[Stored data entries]
/-- The user CSRs (Table 5.4), the VIQ captures some of them (R113). -/
structure UCsr where
  vl : Word
  mtyp : Word
  vxctl : Word
  kcnt : Word
  cpstr : Word
  pbase : Word
  cshapemk : Word
  cshapen : Word
  atab0 : Word
  atab1 : Word
  qscl : Word
  optc0 : Word
  optc1 : Word
  optc2 : Word
  optc3 : Word
  optc4 : Word
  ves : Word
  vffs : Word
  vxflags : Word
  snaprb : Word
  vqpos : Word
  deriving DecidableEq, Repr

/-- A run of bytes an element of an instruction writes, by the key of its first byte: whether it writes them whole, an HX4 store of
one nibble keeping the other (R219, R221), and whether they carry poison (R218). -/
structure RunWrite where
  key : Nat
  len : Nat
  whole : Bool
  bad : Bool
  deriving DecidableEq, Repr

/-- A VIQ entry: the instruction with its pc, the captured scalars xs1 and xs2, the captured CSRs (R113), the
identity of the provisional `vldff` its VL refers to (R228), the descriptor and request a VIQ-routed `ctile` has read
(R285), whether it is frozen (R272), the element its execution goes on at, the element it was armed at (R128, R274), what its
register held before an early start, which a fault of an older entry takes back (R272), the bytes it has written so far, which
make its granule writes when it completes (R219), and whether its accesses have all been sent while a store of it is not yet
acknowledged (R261, R268). -/
structure VEntry where
  id : Nat
  instr : Instr
  word : BitVec 32
  pc : Word
  a : Word
  b : Word
  csr : UCsr
  vlRef : Option Nat
  tile : List Byte
  frozen : Bool
  faulting : Bool
  start : Nat
  base : Nat
  undo : Option VReg
  wrote : List RunWrite
  sent : Bool
  priv : Priv
  deriving DecidableEq, Repr

/-- An SRQ entry: the destination, the VIQ entry that produces it, and the value once produced (R136). -/
structure SrqEntry where
  xd : XReg
  src : Nat
  val : Option Word
  deriving DecidableEq, Repr

/-- A source operand as the operand stash holds it (R167): its register, tag and header, the data and the scale entries
of the range it copies, the bytes of that range, whether the copy is done, whether nothing has written the register or
those entries since, and whether it shares an older copy. -/
structure Stash where
  reg : VReg5
  tag : Byte
  hdr : BitVec 192
  data : Bytes
  q : Bytes
  len : Nat
  copied : Bool
  live : Bool
  reused : Bool
  deriving DecidableEq, Repr

/-- A Cable-queue entry: the issued VIQ entry, its stashed sources, the slot headers as its issue saw them (R165,
R167, R168), and its step index, the number of its primitives performed (R181). -/
structure CEntry where
  v : VEntry
  srcs : List Stash
  slots : List Slot
  steps : Nat
  deriving DecidableEq, Repr

/-- Which strand: launch serial, stage index, strand index (Table 5.5 `strandid`). -/
structure SRef where
  launch : Nat
  stage : Nat
  idx : Nat
  deriving DecidableEq, Repr
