/-- The base sret. -/
def returnS (s : State) : State :=
  let c := s.core
  let m := c.csr.mstatus
  let p : Priv := if m.getLsbD bitSPP then .supervisor else .user
  let m1 := putBit (putBit (putBit m bitSIE (m.getLsbD bitSPIE)) bitSPIE true) bitSPP (isClerk c.id)
  let m2 := putBit m1 bitMPRV false
  afterReturn { s with core := { c with
    priv := p
    csr := { c.csr with mstatus := m2 }
    ctx := { c.ctx with pc := c.csr.sepc } } }

/-- The base mret; MPP becomes the least privileged mode. -/
def returnM (s : State) : State :=
  let c := s.core
  let m := c.csr.mstatus
  let p := mppOf m
  let m1 := putMpp (putBit (putBit m bitMIE (m.getLsbD bitMPIE)) bitMPIE true) (lowestPriv c.id)
  let m2 := if p = .machine then m1 else putBit m1 bitMPRV false
  afterReturn { s with core := { c with
    priv := p
    csr := { c.csr with mstatus := m2 }
    ctx := { c.ctx with pc := c.csr.mepc } } }

/-! ## Retiring an instruction -/

/-- Count one executed instruction of the thread whose turn it is: instret by 1, or, in a speculative iteration, which may
still be squashed, in its participant's own count (R88, R196). -/
def Ctx.countRetired (c : Ctx) : Ctx :=
  if c.isSpec then
    { c with esc := c.esc.map fun e => { e with parts := match e.focusPart with
      | some p => setAt e.parts e.focus { p with retired := p.retired + 1 }
      | none => e.parts } }
  else { c with instret := c.instret + 1 }

/-- Count one retired instruction: instret by 1, cycle by a free amount (R88). DESIGN CHOICE (log 120): the instructions of a
handler count on the strand it runs for, in every mode. -/
def tick (s : State) : State :=
  { s.mapCtx (fun c => { c.countRetired with cycle := c.cycle + Config.cyclesOf s.draws }) with
    draws := s.draws + 1 }

/-- Retire to an address given by the instruction itself. -/
def retireAt (s : State) (np : Word) : State :=
  tick (s.mapCtx fun c => { c with pc := np, atPoint := (topLevel c.loops).isNone })

/-- Retire by sequential flow to np, ending iterations whose body end it passes (R186). The end of an iteration of the
innermost active level is a pre-emption point, and so is every boundary with no level active (R40). -/
def retireTo (s : State) (np : Word) : State :=
  tick (s.mapCtx fun c =>
    let (ls, p) := fallPast c.loops c.escLevel 6 np
    { c with
      loops := ls
      pc := p
      atPoint := match topLevel c.loops with
        | some k => decide (ls.toList.getD k Level.off ≠ c.loops.toList.getD k Level.off)
        | none => true })

/-- Retire to the next instruction. -/
def retire (s : State) : State := retireTo s (s.ctx.pc + 4)

/-- The loop stack after a taken jump: levels whose body does not hold the target are popped (R187). A guess routine runs
outside the body, and its jumps leave the loop stack alone (R197). -/
def Ctx.jumpLoops (c : Ctx) (tgt : Word) : Vector Level 6 :=
  if c.isGuess then c.loops
  else match jumpPops c.loops tgt with
  | some n => popFrom c.loops n
  | none => c.loops

/-- Retire a taken jump (R187). -/
def retireJump (s : State) (tgt : Word) : State :=
  tick (s.mapCtx fun c =>
    { c with loops := c.jumpLoops tgt, pc := tgt, atPoint := (topLevel (c.jumpLoops tgt)).isNone })

/-- A fresh draw number for a free value. -/
def drawM : M Nat := do
  let s ← get
  set { s with draws := s.draws + 1 }
  return s.draws

/-- Update one launch of a partition. -/
def Partition.mapLaunch (p : Partition) (serial : Nat) (f : Launch → Launch) : Partition :=
  { p with launches := updFirst (fun l => decide (l.serial = serial)) f p.launches }

/-- Update one strand of a launch. -/
def Launch.mapStrand (l : Launch) (stage idx : Nat) (f : Strand → Strand) : Launch :=
  { l with strands := updFirst (fun t => decide (t.stage = stage ∧ t.idx = idx)) f l.strands }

■ Try it ■
Among the lines above, count those containing "frozen" and give only that count.

■ Result of the exercise ■
2